EU queria estar em casa.
Eu devia estar em casa.
Mas em vez disso estou aqui, no casarão do meu melhor amigo, numa festa que eu nem queria vir.
Tudo porque ele mentiu pra mim, dizendo que era apenas uma noite de filmes normal. Com pipoca, guaraná, ele, eu e claro, a Lud.
Termino de beber a cerveja no meu copo só pra ter uma boa desculpa e dar uma escapulida.
— Ludmila. — chamo minha outra amiga, que também estava ciente da festa.
Mesmo estando do meu lado, ela não me ouve. Só não sei se é por conta da música alta ou pelo garoto de franja que ela está secando desde que nos sentamos na rodinha.
— Vou pegar mais tudo bem?
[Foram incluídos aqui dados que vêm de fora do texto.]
-- ==== Sys2Proof/Certificates/Slice0/Obligations.lean ====
section
/-! DEFINITION. Statements for the provers. An exact next state is written `u.settle`: the state `u` with the interrupt
lines brought to the levels of R401 (and the messages of R402 sent); every field that `u` does not rewrite is the old one,
so such an equation also says what the command leaves unchanged. -/

open Sys2Proof Sys2Proof.Machine

/-! ### Words used in the statements -/

/-- The address that a register-writing command writes, with its initiator. -/
def Sys2Proof.Instr.writes : Instr → Option (Nat × Acc)
  | .rtvArm c r _ acc => some (rtvCtrlAddr c r, acc)
  | .rtvDisarm c r _ acc => some (rtvCtrlAddr c r, acc)
  | .rtvStop c r _ acc => some (rtvCtrlAddr c r, acc)
  | .dbLo r _ acc => some (dbAddr r 0, acc)
  | .dbHi r _ acc => some (dbAddr r 4, acc)
  | .create _ acc _ => some (0x1088, acc)
  | .destroy _ acc => some (0x1088, acc)
  | .tbaseCtrlWrite t reg _ acc => some (tbAddr t reg, acc)
  | .markTHi _ acc => some (0x1048, acc)
  | .kennelEnable _ acc => some (0x4905C, acc)
  | .format _ acc _ => some (0x4905C, acc)
  | .freeForeign _ acc => some (0x4905C, acc)
  | .fwLoad _ acc => some (0x8C, acc)
  | .handleWord0 c i _ acc => some (if i < 256 then coreAddr c (0x100 + 8 * i) else noAddr, acc)
  | .handleWord1 c i _ acc => some (if i < 256 then coreAddr c (0x104 + 8 * i) else noAddr, acc)
  | .collarWord0 c i _ acc => some (if i < 16 then coreAddr c (0x900 + 8 * i) else noAddr, acc)
  | .collarWord1 c i _ acc => some (if i < 16 then coreAddr c (0x904 + 8 * i) else noAddr, acc)
  | .segPwrWrite c _ acc => some (coreAddr c 0x9C, acc)
  | .fxLoad c _ acc => some (coreAddr c 0x58, acc)
  | .histClr c _ acc => some (coreAddr c 0x84, acc)
  | .rmcInvCnt p _ acc => some (packAddr p 0x44, acc)
  | .hqWrite q _ acc => some (if q < 64 then 0x300 + 4 * q else noAddr, acc)
  | .chArm c _ acc => some (chAddr c 0x14, acc)
  | .chAbortActive c _ acc => some (chAddr c 0x34, acc)
  | .chAbortShadow c _ acc => some (chAddr c 0x34, acc)
  | .latClr _ acc => some (0x3048, acc)
  | .inCfgWrite l reg _ acc => some (bindAddr 0x5100 l reg, acc)
  | .outCfgWrite l reg _ acc => some (bindAddr 0x5200 l reg, acc)
  | .tbCfgWrite b reg _ acc => some (tileAddr b reg, acc)
  | .keyWrite k w _ acc => some (if k < 16 ∧ w < 8 then 0x6200 + 32 * k + 4 * w else noAddr, acc)
  | .partCfgWrite m _ acc => some (if m < 16 then 0x6100 + 16 * m else noAddr, acc)
  | .migStart acc => some (0x640C, acc)
  | .migAbort acc => some (0x640C, acc)
  | .acptEnClear _ acc => some (0x6418, acc)
  | .evtClr p _ acc => some (regAddr (pageBase p + 0x28), acc)
  | .evtSet p _ acc => some (regAddr (pageBase p + 0x2C), acc)
  | .limitWrite _ acc => some (0x2044, acc)
  | .registerWrite a _ acc => some (regAddr a, acc)
  | _ => none

/-! ### The step, the queue and the lines -/

/-- A step takes the command at the front of the queue and runs it on the state with the rest of the queue. -/
def Obligations.StepRunsTheFrontCommand : Prop :=
  ∀ (c : Instr) (rest : List Instr) (s : State), s.pending = c :: rest → step s = exec c { s with pending := rest }

/-- On an empty queue one FCLK passes: the counter of FCLK, the trace port, the peer port, the tile port and the telemetry of
best-effort work move on, a sample output of the power unit falls, and the waits of the ring heads are evaluated at the new edge; in reset
and while the PLL is not locked nothing moves (the model's choice, log entry 11).

No command ends in a fault or a refusal: every command answers a next state in every state. -/
def Obligations.EveryStepAnswersANextState : Prop :=
  (∀ s : State, s.pending = [] →
      (s.running = false ∨ s.glb.pllLock = false → step s = .next s) ∧
      (s.running = true → s.glb.pllLock = true → step s = .next (State.evalWaits { s with
        fclk := s.fclk + 1
        power := { s.power with ageOut := none }
        trace := if (s.fclk + 1) % 32 = 0 then s.trace.drop 1 else s.trace
        peer := s.peer.sendOne
        tport := s.tport.sendOne
        tele := { s.tele with beCclk := s.tele.beCclk + 2 * s.jobCores } }))) ∧
  (∀ (c : Instr) (s : State), ∃ t, exec c s = .next t)

/-- After every command the interrupt lines stand at the levels that R401 gives them, whatever the state before; a step on an
empty queue keeps them so. -/
def Obligations.EveryStepLeavesTheLinesAtTheirLevels : Prop :=
  (∀ (c : Instr) (s t : State), exec c s = .next t → t.irqOk) ∧
  (∀ s t : State, s.irqOk → step s = .next t → t.irqOk)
Você quer alguma coisa? — cutuco a coxa dela.
A mais baixa solta um "Ahã?", mas não vira o rosto pra me olhar.
Mordo o lábio inferior, ainda receosa em me levantar.
Lud tem um histórico de fazer burradas em festas e mesmo que ela não tenha bebido mais do que duas latinha de cerveja, tenho medo de dar algo errado.
— Arranjei uma garrafa! Quem quer jogar Verdade ou Desafio!? — grita uma menina, agitando os outros adolescentes sentados perto da gente. É isso, essa é minha deixa. — Vai amarelar Dantas? — sua zombaria faz alguns pares de olhos me notarem.
Sorrio sem graça e aumentando a voz pra poder competir com a música e as risadas, respondo:
— Garganta seca, volto já! — Mostro o copo de plástico vazio. — Não se divirtam muito sem mim! — brinco, fugindo antes que Lud me puxe pelo braço e proíba de eu ir.
Cruzo o jardim a passos largos, entrando na casa pela porta de trás. Com um pouco de dificuldade — graças ao grande número de adolescentes eufóricos transitando pela sala.
Ainda observando o mar de gente, olho em direção ao sofá e tomo um pequeno susto ao perceber que ela está ali, sentada.
Monique Roux.
De camisa florida de botão, aberta quase por completo, mostrando a clavícula e um pouco do esterno, com suas bochechas fofas, o cabelo ondulado e ruivo, a risada frouxa e aquele olhar brilhante que faz minhas pernas tremerem.
Ao lado dela tem uma menina que só conheço de vista, sacudindo todo o corpo enquanto ri só pra poder esbarrar o braço no de Monique.
Aperto meu copo de tal jeito que ele se amassa e faz barulho. Pisco voltando a realidade.
Merda.
Kaique já deu muitas festas, mas dessa vez ele realmente se superou. Mesmo que vez ou outra eu esbarre em algum conhecido da escola, tem muitos rostos novos e isso até que é empolgante — tirando o fato de que essa devia ser uma festa exclusiva do terceiro ano, pra dar abertura a semana do trote. Que na verdade dura o ano inteiro, vai entender.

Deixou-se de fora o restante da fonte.